Lu « La Malédiction d’Old Haven », de Fabrice Colin. Un fort pavé: 640 pages, ou peu s’en faut. Pourtant, l’intrigue en est si prenante et le style de Fabrice tellement fluide, comme toujours, que j’ai lu cela en trois jours seulement.
S’agissant d’une publication de la collection Wiz de chez Albin-Michel, je suppose que l’on s’adresse à des ados — mais ça ne ressent pas spécialement. Bien au contraire, la fin est particulièrement noire. Ne connaissant finalement pas trop ce qui se fait en fantasy pour les ados maintenant, je m’étonne — mais me réjouis — d’un ton aussi mûr. Ce mélange de fantasy et de lovecraftien devrait en secouer plus d’un, tout de même! En tout cas, que voilà une belle oeuvre, puissante, emplie d’images superbes, et portée par une intrigue vraiment originale. Ces dragons, ces mages cachés, ces complots de sorcières vouées à Dagon, ces paysages tourmentés de Nouvelle-Angleterre, ce New York (Gotham) quasi médiéval, ces technologies steampunks, ces pirates… quelle richesse!
Amusant: j’ai lu ce Colin entre deux Vonarburg, et dans les deux l’on nous propose des uchronies religieuses! Chez Vonarburg, c’est une Terre où une partie des pays d’Europe ont suivis la voie gnostique et arianiste (Jésus avait une soeur jumelle, Sophia) ; chez Colin, les Catholiques ont imposé une nouvelle Inquisition sur le territoire nord-américain (balayant les Puritains). Mais, alors qu’on se trouve chez Vonarburg dans une littérature de style et de construction classique (au sens Balzac-Maupassant du terme, disons), Fabrice Colin s’inscrit dans une littérature contemporaine, et plutôt anglo-saxonne de forme (au sens Gaiman-Swanwick), avec suspense puissant, action constante (je ne puis m’empêcher de me dire qu’il tenait là la matière de ce qu’une ambition moindre que la sienne aurait transformé en trilogie), fuite en avant des personnages-vecteurs.
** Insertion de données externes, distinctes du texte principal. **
-- ==== Sys2Proof/Machine/Scalar.lean ====
section
/-! DEFINITION. The scalar instructions (04; 02; 19 R346, R347). -/

namespace Sys2Proof.Machine

/-! ## Integer arithmetic and logic (04 R55 to R59) -/

/-- D ← f(S1, operand two) (04 R55). -/
def alu (f : FmtS) (s : State) (fn : Word → Word → Word) : Out :=
  guarded 1 f.g s (fun s => do
    let (a, pa) ← s.fcore.readX f.s1 f.w1
    let (s, b) ← s.op2 immS f.b
    let r ← s.fcore.writeX f.d (fn a b.v) (pa || b.bad)
    pure (s.putCore r))

/-- D ← f(S1) (04 R56). -/
def una (f : FmtS) (s : State) (fn : Word → Word) : Out :=
  onCore 1 f.g s (fun r => do
    let (a, pa) ← r.readX f.s1 f.w1
    r.writeX f.d (fn a) pa)

/-- D ← f(S1, S2, old D), the old D under the stall policy (04 R58, R59). -/
def alu3 (f : FmtS) (s : State) (fn : Word → Word → Word → Word) : Out :=
  guarded 1 f.g s (fun s => do
    let (a, pa) ← s.fcore.readX f.s1 f.w1
    let (s, b) ← s.op2 immS f.b
    let (d, pd) ← s.fcore.readX f.d false
    let r ← s.fcore.writeX f.d (fn a b.v d) (pa || b.bad || pd)
    pure (s.putCore r))

/-- b mod 64, read as 64 when 0 (04 R55, SEXT and ZEXT). -/
def width (b : Word) : Nat := if b.toNat % 64 = 0 then 64 else b.toNat % 64

/-- Bits [w - 1 : 0] of a, sign-extended. -/
def sextBits (w : Nat) (a : Word) : Word := w64 (intOf w true a.toNat)

def divS (a b : Word) : Word := if b = 0 then -1 else w64 (a.toInt.tdiv b.toInt)
def divU (a b : Word) : Word := if b = 0 then -1 else wNat (a.toNat / b.toNat)
def remS (a b : Word) : Word := if b = 0 then a else w64 (a.toInt.tmod b.toInt)
def remU (a b : Word) : Word := if b = 0 then a else wNat (a.toNat % b.toNat)

/-- Leading zeros of a w-bit pattern. -/
def clzNat (w v : Nat) : Nat := if v = 0 then w else w - 1 - Nat.log2 v

/-- Trailing zeros of a w-bit pattern. -/
def ctzNat : Nat → Nat → Nat
  | 0, _ => 0
  | w + 1, v => if v % 2 = 1 then 0 else ctzNat w (v / 2) + 1

/-- One bits of a w-bit pattern. -/
def popNat : Nat → Nat → Nat
  | 0, _ => 0
  | w + 1, v => v % 2 + popNat w (v / 2)

/-- The three-input bitwise function of a truth table (04 R58). -/
def lut3W (tt : Nat) (a b c : Word) : Word :=
  let term := fun (i : Nat) (x y z : Word) => if bitOf tt i then x &&& y &&& z else 0
  term 7 a b c ||| term 6 a b (~~~c) ||| term 5 a (~~~b) c ||| term 4 a (~~~b) (~~~c) |||
    term 3 (~~~a) b c ||| term 2 (~~~a) b (~~~c) ||| term 1 (~~~a) (~~~b) c ||| term 0 (~~~a) (~~~b) (~~~c)

/-- pos and len of BFX, BFXU, BFI (04 R59). -/
def bfPos (b : Op2) : Nat := match b with | .imm v => v.toNat % 64 | _ => 0
def bfLen (b : Op2) : Nat := match b with | .imm v => v.toNat / 64 % 64 + 1 | _ => 1

/-- NOP (04 R85). -/
def execNop (f : FmtS) (s : State) : Out := guarded 1 f.g s (fun s => .ok s)

/-- MOV (04 R57). -/
def execMov (f : FmtS) (s : State) : Out :=
  guarded 1 f.g s (fun s => do
    let (s, b) ← s.op2 immS f.b
    let r ← s.fcore.writeX f.d b.v b.bad
    pure (s.putCore r))

/-- MOVHI (04 R57). -/
def execMovhi (f : FmtS) (s : State) : Out :=
  guarded 1 f.g s (fun s => do
    let (a, pa) ← s.fcore.readX f.s1 f.w1
    let (s, b) ← s.op2 immU f.b
    let r ← s.fcore.writeX f.d ((a <<< 21) + b.v) pa
    pure (s.putCore r))

def execAdd (f : FmtS) (s : State) : Out := alu f s (fun a b => a + b)
def execSub (f : FmtS) (s : State) : Out := alu f s (fun a b => a - b)
def execMul (f : FmtS) (s : State) : Out := alu f s (fun a b => a * b)
def execMulh (f : FmtS) (s : State) : Out := alu f s (fun a b => w64 (a.toInt * b.toInt / 2 ^ 64))
def execMulhu (f : FmtS) (s : State) : Out := alu f s (fun a b => wNat (a.toNat * b.toNat / 2 ^ 64))
def execDiv (f : FmtS) (s : State) : Out := alu f s divS
def execDivu (f : FmtS) (s : State) : Out := alu f s divU
def execRem (f : FmtS) (s : State) : Out := alu f s remS
def execRemu (f : FmtS) (s : State) : Out := alu f s remU
def execMin (f : FmtS) (s : State) : Out := alu f s (fun a b => if a.toInt ≤ b.toInt then a else b)
def execMax (f : FmtS) (s : State) : Out := alu f s (fun a b => if b.toInt ≤ a.toInt then a else b)
def execMinu (f : FmtS) (s : State) : Out := alu f s (fun a b => if a.toNat ≤ b.toNat then a else b)
def execMaxu (f : FmtS) (s : State) : Out := alu f s (fun a b => if b.toNat ≤ a.toNat then a else b)

/-- ABS (04 R56): −2^63 comes back unchanged. -/
def execAbs (f : FmtS) (s : State) : Out := una f s (fun a => if a.toInt < 0 then -a else a)

def execAnd (f : FmtS) (s : State) : Out := alu f s (fun a b => a &&& b)
def execOr (f : FmtS) (s : State) : Out := alu f s (fun a b => a ||| b)
def execXor (f : FmtS) (s : State) : Out := alu f s (fun a b => a ^^^ b)
def execAndn (f : FmtS) (s : State) : Out := alu f s (fun a b => a &&& ~~~b)
def execOrn (f : FmtS) (s : State) : Out := alu f s (fun a b => a ||| ~~~b)

/-- LUT3 (04 R58). -/
def execLut3 (f : FmtS) (s : State) : Out := alu3 f s (lut3W (modBits f.b % 256))

def execShl (f : FmtS) (s : State) : Out := alu f s (fun a b => a <<< (b.toNat % 64))
def execShr (f : FmtS) (s : State) : Out := alu f s (fun a b => a >>> (b.toNat % 64))
def execSar (f : FmtS) (s : State) : Out := alu f s (fun a b => a.sshiftRight (b.toNat % 64))
def execRol (f : FmtS) (s : State) : Out := alu f s (fun a b => a.rotateLeft (b.toNat % 64))

/-- FSHL (04 R58). -/
def execFshl (f : FmtS) (s : State) : Out :=
  alu f s (fun a b => wNat ((a.toNat * 2 ^ 64 + b.toNat) * 2 ^ (modBits f.b % 64) / 2 ^ 64))

/-- FSHR (04 R58). -/
def execFshr (f : FmtS) (s : State) : Out :=
  alu f s (fun a b => wNat ((a.toNat * 2 ^ 64 + b.toNat) / 2 ^ (modBits f.b % 64)))

def execClz (f : FmtS) (s : State) : Out := una f s (fun a => wNat (clzNat 64 a.toNat))
def execCtz (f : FmtS) (s : State) : Out := una f s (fun a => wNat (ctzNat 64 a.toNat))
def execPopc (f : FmtS) (s : State) : Out := una f s (fun a => wNat (popNat 64 a.toNat))
def execSext (f : FmtS) (s : State) : Out := alu f s (fun a b => sextBits (width b) a)
def execZext (f : FmtS) (s : State) : Out := alu f s (fun a b => wNat (a.toNat % 2 ^ width b))

/-- BFX (04 R59). -/
def execBfx (f : FmtS) (s : State) : Out := una f s (fun a => sextBits (bfLen f.b) (a >>> bfPos f.b))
Colin ne cesse de bâtir des constructions fabuleuses, de véritables rêves de gosses (maisons sous un arbre, palais caché dans une falaise, etc) — pour aussitôt les détruire! Réjouissant et haletant.
Le seul élément, peut-être, qui pourrait empêcher de considérer ce roman comme un pierre véritrabelement majeure de la fantasy, c’est, comme toujours chez Colin, une certaine tendance à l’hommage: ici, des emprunts à Lovecraft, un clin d’oeil à Derleth, ce genre de choses. Mais qu’importe en vérité: Swanwick aussi, a fait partiellement dans le post-modernisme avec son chef-d’oeuvre qui sort aux États-Unis en janvier prochain (« Dragons of Babel »), et sans doute est-ce une voie importante pour le merveilleux: reconnaître son propre passé, pour cérer de nouvelles intrigues — bien loin du tolkiennisme. En tout cas, je m’estime veinard d’avoir lu presque coup sur coup autant d’oeuvres fortes et majeures de la fantasy: le Swanwick, les Vonarburg, ce Colin… Fichtre! Je ne suis pas certain que la science-fiction présente actuellement une telle vigueur.
PS: juste trois détails… Le titre ne me semble pas très pertinent, il reste des fautes d’orthographe et de typo (qui a dit qu’on n’en voit que chez les petits éditeurs, hm?), et… Fabrice, le coup du marin-pêcheur qui veut se noyer dans son travail, c’est un jeu de mot volontaire?
Tous mes jeux de mots sont volontaires, sache-le. Mais ils sont normalement destinés aux jeunes lecteurs 😉
Tiens il a changé de titre? 🙂
Quand j’ai eu les épreuves non corrigées il s’intitulait Mary Wickford, j’aimais bien. Et je l’ai dévoré.